Il n’est pas encore possible d’assurer ces vignes contre le risque sanitaire en France. Ce type d’assurance a seulement été expérimenté dans le cadre de l’ambitieux programme de transition agroécologique de la viticulture en Nouvelle Aquitaine Vitirev. Dans le cadre de ce programme, l’assureur Groupama a assuré les pertes de rendements imputables aux maladies fongiques d’une centaine d’hectares appartenant aux caves coopératives de Buzet (Lot-et-Garonne) et Tutiac (Gironde) pendant quatre années. Durant cette expérimentation, ces vignes ont été traitées en suivant scrupuleusement un protocole assurable de traitement défini par un OAD conçu par l’Institut Français de la Vigne et du Vin, ce qui a permis de réduire l’IFT moyen de 30 à 55% selon les millésimes.
Quelle acceptabilité pour ces assurances du risque sanitaire chez les viticulteurs ?
Les conditions de cette expérimentation étant très spécifiques, nous nous sommes intéressés dans le cadre du projet BEHAVE à l’acceptabilité et l’impact d’un tel dispositif s’il était proposé à tous les viticulteurs français.
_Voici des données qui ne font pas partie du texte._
/-- The four commands of the checkpoint (14 R344): a write, one in a turnaround, takes the slot not written last and
leaves it incorrect until it completes; past its deadline it is given up and counted (what a slot holds before its
write completes, and the body's length: log 53). -/
def Obligations.CheckpointWrites : Prop :=
  (∀ (s : State) (t : Nat), s.mainOn = true → s.unitActs = true → s.cu.writing = none → s.pipe.inTurn = true →
    s.pipe.turnStart + 200000 ≤ max s.now t → max s.now t < s.pipe.turnStart + 1500000 →
    s.cu.ckTurn ≠ some s.pipe.frame →
    Gives (.checkpointWriteStart t) s fun u => OnlyChanges [.cu] s u ∧
      u.cu.writing = some (1 - s.cu.lastSlot, s.pipe.frame) ∧
      (∃ n, n < 49152 ∧ u.cu.slot (1 - s.cu.lastSlot) = { s.checkpoint s.pipe.frame with length := n }) ∧
      (u.cu.slot (1 - s.cu.lastSlot)).good = false) ∧
  (∀ (s : State) (t : Nat), s.mainOn = true → s.unitActs = true → s.cu.writing = none → s.pipe.running = false →
    s.cu.ckAt + 40000000 ≤ max s.now t →
    Gives (.checkpointTimer t) s fun u => OnlyChanges [.cu] s u ∧
      u.cu.writing = some (1 - s.cu.lastSlot, 0xFFFFFFFF) ∧ u.cu.ckAt = max s.now t) ∧
  (∀ (s : State) (t k : Nat) (f : Word), k < 2 → s.mainOn = true → s.unitActs = true → s.cu.writing = some (k, f) →
    (max s.now t ≤ s.checkpointDue f →
      Gives (.checkpointWriteComplete t) s fun u => OnlyChanges [.cu] s u ∧ u.cu.writing = none ∧ u.cu.lastSlot = k ∧
        (u.cu.slot k).good = true ∧ u.cu.ckFrame = f ∧ u.cu.ckCount = sat32 s.cu.ckCount) ∧
    (s.checkpointDue f < max s.now t → Gives (.checkpointWriteComplete t) s fun u => OnlyChanges [.cu] s u ∧
      u.cu = { s.cu with writing := none, ckFailures := sat32 s.cu.ckFailures })) ∧
  (∀ (s : State) (t k : Nat) (f : Word), s.mainOn = true → s.cu.writing = some (k, f) → f ≠ 0xFFFFFFFF →
    s.pipe.turnStart + 1500000 ≤ max s.now t →
    Gives (.checkpointDeadline t) s fun u => OnlyChanges [.cu] s u ∧
      u.cu = { s.cu with writing := none, ckFailures := sat32 s.cu.ckFailures })

/-! ### Waveform capture, monitors, time and the event recorder (15 to 18) -/

/-- The commands of the WCU (15 R355 to R360) on a variant that has it: Arm, a trigger in circular and in segmented
mode, the post-fill and the segment record once their samples have passed, the re-arm, Stop, and the skew calibration
once its pulses have been injected, each from the state it needs. -/
def Obligations.CapturesRunThroughTheirStates : Prop :=
  ∀ (s : State) (t : Nat), s.mainOn = true → s.part.variant.hasRecorder = true →
    (s.unitActs = true → (s.wcu.state = .idle ∧ s.regN 0x500010 ≠ 0 ∨ s.wcu.state = .done) →
      Gives (.wcuArm t) s fun u => OnlyChanges [.wcu] s u ∧
      u.wcu.state = .armed ∧ u.wcu.set = s.wcuSettings ∧ u.wcu.armedAt = max s.now t ∧ u.wcu.records = [] ∧
      u.wcu.missed = 0 ∧ u.wcu.ignored = 0) ∧
    (s.wcu.state = .armed →
      let goes := fun (u : State) (source at64 : Nat) => OnlyChanges [.wcu] s u ∧
        u.wcu.state = (if s.wcu.set.mode = 0 then .postFill else .capturing) ∧ u.wcu.triggers = sat32 s.wcu.triggers ∧
        ∃ h, u.wcu.head = some h ∧ h.source = source ∧ h.at64 = at64 ∧ h.frame = s.pipe.frame
      (s.unitActs = true → s.wcu.lastTrig ≠ some (max s.now t) →
        Gives (.forceTrigger t 0x4654) s fun u => goes u 0x30 (64 * max s.now t)) ∧
      ∀ x source at64, (s.atTime t).triggerSource x = some (source, at64) → s.wcu.lastTrig ≠ some (at64 / 64) →
        Gives (.wcuTrigger t x) s fun u => goes u source at64) ∧
    (∀ (h : WcuHead) (samples : List (Nat × List WcuSample)), s.wcu.head = some h →
      (s.wcu.state = .postFill → h.past s.wcu.set.post (64 * max s.now t) = true →
        Gives (.postfillComplete t samples) s fun u => OnlyChanges [.wcu, .kpp, .evr] s u ∧
        u.wcu.state = .done ∧ u.wcu.head = none ∧ ∀ p, p < 16 → bitOf s.wcu.set.pairs p = true →
          ((mget u.wcu.records p).getD []).length = ((mget s.wcu.records p).getD []).length + 1) ∧
      (s.wcu.state = .capturing → h.past (s.wcu.set.segLen - s.wcu.set.segPre) (64 * max s.now t) = true →
        Gives (.segmentRecordComplete t samples) s fun u => OnlyChanges [.wcu] s u ∧
        u.wcu.state = .rearming ∧ ∀ p, p < 16 → bitOf s.wcu.set.pairs p = true →
          ((mget u.wcu.records p).getD []).length = ((mget s.wcu.records p).getD []).length + 1) ∧
      (s.wcu.state = .rearming → s.wcu.busyOver (64 * max s.now t) = true →
        Gives (.wcuRearm t) s fun u => OnlyChanges [.wcu, .kpp, .evr] s u ∧ u.wcu.head = none ∧
          u.wcu.records = s.wcu.records ∧
          u.wcu.state = if s.wcu.set.capacity ≤ s.wcu.recordsPerPair then .done else .armed)) ∧
    (s.unitActs = true → s.wcu.state = .armed → s.wcu.lastTrig ≠ some (max s.now t) →
      Gives (.wcuStop t) s fun u => OnlyChanges [.wcu] s u ∧
      u.wcu = { s.wcu with state := .done, head := none, stopped := true }) ∧
    (s.unitActs = true → s.wcu.state = .idle ∨ s.wcu.state = .done →
      Gives (.skewCalibrate t 0x5343) s fun u => OnlyChanges [.wcu] s u ∧ u.wcu = { s.wcu with
        state := .calibrating, calStatus := 1, head := none, calAt := max s.now t, calFrames := s.pipe.running }) ∧
    (s.wcu.state = .calibrating → (s.atTime t).skewPulsed = true → ∀ trims, Gives (.skewCalibrationComplete t trims) s fun u =>
      OnlyChanges [.wcu, .rwp, .kpp, .evr] s u ∧ u.wcu.state = .idle ∧
      (u.wcu.calStatus = 2 ∨ u.wcu.calStatus = 3) ∧
      (u.wcu.calStatus = 2 ↔ ∀ p, p < 16 → bitOf (s.regN 0x500010) p = true →
        ∃ x ∈ trims, x.1 = p ∧ trimOk x.2 = true))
En s’appuyant sur une enquête auprès de 412 viticulteurs français, conduite en janvier 2023, les chercheurs ont montré qu’entre 48% et 60% des viticulteurs français seraient prêts à souscrire une assurance dont l’indemnisation serait conditionnée au suivi de préconisations d’un OAD pour réduire l’usage des fongicides (le pourcentage d’adoption variant selon le prix et le type de contrat).
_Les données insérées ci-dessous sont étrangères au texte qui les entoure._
-- ==== Sys2Proof/Laws/Touches.lean ====
section
/-!
SUPPORT. What the operations shared by several commands leave alone: one lemma for each, with the algebra that chains them.
-/

namespace Sys2Proof.Machine

theorem sameUnit_refl (s : State) (x : UnitId) : sameUnit s s x := by
  cases x <;> rfl

theorem sameUnit_trans {s u v : State} {x : UnitId} (a : sameUnit s u x) (b : sameUnit u v x) : sameUnit s v x := by
  cases x <;> exact Eq.trans a b

theorem OnlyChanges.refl (l : List UnitId) (s : State) : OnlyChanges l s s := ⟨rfl, fun x _ => sameUnit_refl s x⟩

theorem OnlyChanges.trans {l : List UnitId} {s u v : State} (a : OnlyChanges l s u) (b : OnlyChanges l u v) :
    OnlyChanges l s v :=
  ⟨b.1.trans a.1, fun x hx => sameUnit_trans (a.2 x hx) (b.2 x hx)⟩

theorem OnlyChanges.mono {l k : List UnitId} {s u : State} (h : ∀ x, x ∈ l → x ∈ k) (a : OnlyChanges l s u) :
    OnlyChanges k s u :=
  ⟨a.1, fun x hx => a.2 x fun hl => hx (h x hl)⟩

theorem State.send_touches (s : State) (o : Output) : OnlyChanges [] s (s.send o) :=
  ⟨rfl, fun x _ => by cases x <;> rfl⟩

theorem State.free_touches (s : State) : OnlyChanges [] s s.free.2 := ⟨rfl, fun x _ => by cases x <;> rfl⟩

/-- Time running on changes no unit: only the local clock within the time unit. -/
theorem State.atTime_touches (s : State) (t : Nat) : OnlyChanges [] s (s.atTime t) :=
  ⟨rfl, fun x _ => by cases x <;> rfl⟩

theorem State.sendAll_touches {α : Type} (l : List α) (f : State → α → State) (h : ∀ s x, OnlyChanges [] s (f s x)) (s : State) :
    OnlyChanges [] s (l.foldl f s) := by
  induction l generalizing s with
  | nil => exact OnlyChanges.refl [] s
  | cons x l ih => exact (h s x).trans (ih (f s x))

/-- A message to an endpoint only goes out. -/
theorem State.sendKpp_touches (s : State) (ep : Endpoint) (bytes : List Byte) : OnlyChanges [] s (s.sendKpp ep bytes) := by
  cases ep with
  | udp a p => exact State.send_touches s _
  | can => exact State.sendAll_touches _ _ (fun s _ => State.send_touches s _) s

/-- A response is sent and kept: only the KPP unit changes. -/
theorem State.respond_touches (s : State) (ep : Endpoint) (op : Byte) (seq : BitVec 16) (resp : List Byte) :
    OnlyChanges [.kpp] s (s.respond ep op seq resp) := by
  have a := (State.sendKpp_touches s ep resp).mono (k := [.kpp]) (fun _ h => absurd h List.not_mem_nil)
  refine a.trans ⟨rfl, fun x hx => ?_⟩
  cases x <;> first | rfl | exact absurd List.mem_cons_self hx

/-- A record changes the KPP unit alone. -/
theorem State.record_touches (s : State) (code sub : Nat) (d : Word) : OnlyChanges [.kpp, .evr] s (s.record code sub d) :=
  ⟨by simp, fun x hx => by cases x <;> first | (simp [sameUnit]; done) | exact absurd (by simp) hx⟩

/-- An event changes the records and, where it is a trigger, the recorder. -/
theorem State.raise_touches (s : State) (code sub d : Nat) : OnlyChanges [.kpp, .evr] s (s.raise code sub d) :=
  ⟨by simp, fun x hx => by cases x <;> first | (simp [sameUnit]; done) | exact absurd (by simp) hx⟩

theorem State.raiseIf_touches (s : State) (b : Bool) (code sub d : Nat) :
    OnlyChanges [.kpp, .evr] s (s.raiseIf b code sub d) :=
  ⟨by simp, fun x hx => by cases x <;> first | (simp [sameUnit]; done) | exact absurd (by simp) hx⟩

/-- A trigger of the recorder. -/
theorem State.trigger_touches (s : State) (source : Nat) : OnlyChanges [.kpp, .evr] s (s.trigger source) :=
  ⟨by simp, fun x hx => by cases x <;> first | (simp [sameUnit]; done) | exact absurd (by simp) hx⟩

/-- The guard alone. -/
theorem State.emg_touches (s : State) (g : Emg) : OnlyChanges [.emg, .kpp, .evr] s { s with emg := g } :=
  ⟨rfl, fun x hx => by cases x <;> first | rfl | exact absurd (by simp) hx⟩

/-- A re-arm taken back changes the guard and the records. -/
theorem State.refuseRearm_touches (s : State) (k : Nat) : OnlyChanges [.emg, .kpp, .evr] s (s.refuseRearm k) := by
  have up : ∀ x, x ∈ [UnitId.kpp, .evr] → x ∈ [UnitId.emg, .kpp, .evr] := fun x h => List.mem_cons_of_mem _ h
  rw [State.refuseRearm]
  split
  · split
    · refine OnlyChanges.trans ?_ ((State.raise_touches _ _ _ _).mono up)
      exact ⟨rfl, fun x hx => by cases x <;> first | rfl | exact absurd (by simp) hx⟩
    · exact OnlyChanges.refl _ s
  · exact OnlyChanges.refl _ s

/-- A trip condition that arises changes the guard, the records and the recorder. -/
theorem State.tripWith_touches (s : State) (k : Nat) (abort : Bool) :
    OnlyChanges [.emg, .kpp, .evr] s (s.tripWith k abort) := by
  have up : ∀ x, x ∈ [UnitId.kpp, .evr] → x ∈ [UnitId.emg, .kpp, .evr] := fun x h => List.mem_cons_of_mem _ h
  rw [State.tripWith]
  refine (State.refuseRearm_touches s k).trans (OnlyChanges.trans ?_ ((State.raise_touches _ _ _ _).mono up))
  split
  · exact (State.emg_touches _ _).trans ((State.trigger_touches _ 2).mono up)
  · exact State.emg_touches _ _

theorem State.trip_touches (s : State) (k : Nat) : OnlyChanges [.emg, .kpp, .evr] s (s.trip k) := by
  rw [State.trip]
  split
  · exact OnlyChanges.refl _ s
  · exact State.tripWith_touches s k true

theorem State.clearSource_touches (s : State) (k : Nat) : OnlyChanges [.emg, .kpp, .evr] s (s.clearSource k) := by
  rw [State.clearSource]
  split
  · exact State.emg_touches s _
  · exact OnlyChanges.refl _ s

theorem State.setSource_touches (s : State) (k : Nat) (b : Bool) : OnlyChanges [.emg, .kpp, .evr] s (s.setSource k b) := by
  rw [State.setSource]
  split
  · exact State.trip_touches s k
  · exact State.clearSource_touches s k

/-- An edge of the re-arm source, accepted or not. -/
theorem State.rearmEdge_touches (s : State) : OnlyChanges [.emg, .kpp, .evr] s s.rearmEdge := by
  have up : ∀ x, x ∈ [UnitId.kpp, .evr] → x ∈ [UnitId.emg, .kpp, .evr] := fun x h => List.mem_cons_of_mem _ h
  rw [State.rearmEdge]
  simp only []
  split <;> exact (State.emg_touches s _).trans ((State.raise_touches _ _ _ _).mono up)

/-- The decision of a slot. -/
theorem State.decideGate_touches (s : State) (p : Plan) (c : Nat) (pulses : List (Nat × Nat)) (each slotAt : Nat) :
    OnlyChanges [.emg, .kpp, .evr] s (s.decideGate p c pulses each slotAt) := by
  have up : ∀ x, x ∈ [UnitId.kpp, .evr] → x ∈ [UnitId.emg, .kpp, .evr] := fun x h => List.mem_cons_of_mem _ h
  rw [State.decideGate]
  split
  · exact State.emg_touches s _
  · simp only []
    split
    · exact (State.emg_touches s _).trans ((State.raise_touches _ _ _ _).mono up)
    · exact State.emg_touches s _

/-- The link of one port. -/
theorem State.setLink_touches (s : State) (n : Nat) (l : Link) : OnlyChanges [.linkA, .linkB] s (s.setLink n l) := by
  rw [State.setLink]
  split <;> exact ⟨rfl, fun x hx => by cases x <;> first | rfl | exact absurd (by simp) hx⟩

/-- The queue of one port. -/
theorem State.setOutPort_touches (s : State) (n : Nat) (o : OutPort) : OnlyChanges [.fmt] s (s.setOutPort n o) := by
  rw [State.setOutPort]
  split <;> exact ⟨rfl, fun x hx => by cases x <;> first | rfl | exact absurd (by simp) hx⟩

/-- The lease ends: only the control units change. -/
theorem State.expire_touches (s : State) (cause : Nat) : OnlyChanges [.cu] s (s.expire cause) := by
  rw [State.expire]
  split
  · exact OnlyChanges.refl _ s
  · exact ⟨rfl, fun x hx => by cases x <;> first | rfl | exact absurd (by simp) hx⟩

/-- Bytes moved are counted in the memory controller. -/
theorem State.moved_touches (s : State) (user : MemUser) (n : Nat) : OnlyChanges [.mcx] s (s.moved user n) :=
  ⟨rfl, fun x hx => by cases x <;> first | rfl | exact absurd (by simp) hx⟩

end Sys2Proof.Machine
end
Comme souvent, le diable se cache dans les détails des contrats. Pour savoir si les viticulteurs seraient intéressés par un tel dispositif, il faut les interroger sur dans les modalités précises de mise en oeuvre. Outre les aspects financiers des contrats (combien cela coûte ? combien cela peut rapporter en cas de pertes ?), d’autres innovations contractuelles ont été testées. Par exemple, la possibilité de mettre en place ce contrat à l’échelle d’un collectif de viticulteurs via un fonds de mutualisation à cotisation obligatoire, plutôt que le traditionnel contrat souscrit par un individu de façon volontaire. Aussi, le recours à l’assurance paramétrique permet de recourir à un indice (basé notamment sur des observations satellitaires ou des données issues de parcelles témoin communes pour tous les viticulteurs d’un territoire) plutôt qu’à l’évaluation des pertes par le passage d’un expert dans les parcelles. Cette dernière modalité, moins coûteuse, est plébiscitée par les assureurs. Mais quid si un viticulteur a des parcelles bien spécifiques pour lesquelles les rendements sont mal corrélés à l’indice ? La profession pourrait être frileuse face à ces innovations contractuelles quand il s’agit de sécuriser des revenus parfois faibles dans certaines régions viticoles. Les résultats de cette enquête indiquent en effet que les viticulteurs rejettent l’indemnisation sur la base d’un indice plutôt qu’en fonction des pertes réelles et qu’ils préfèrent très largement un contrat avec adhésion individuelle volontaire plutôt qu’un fonds mutuel à cotisation obligatoire.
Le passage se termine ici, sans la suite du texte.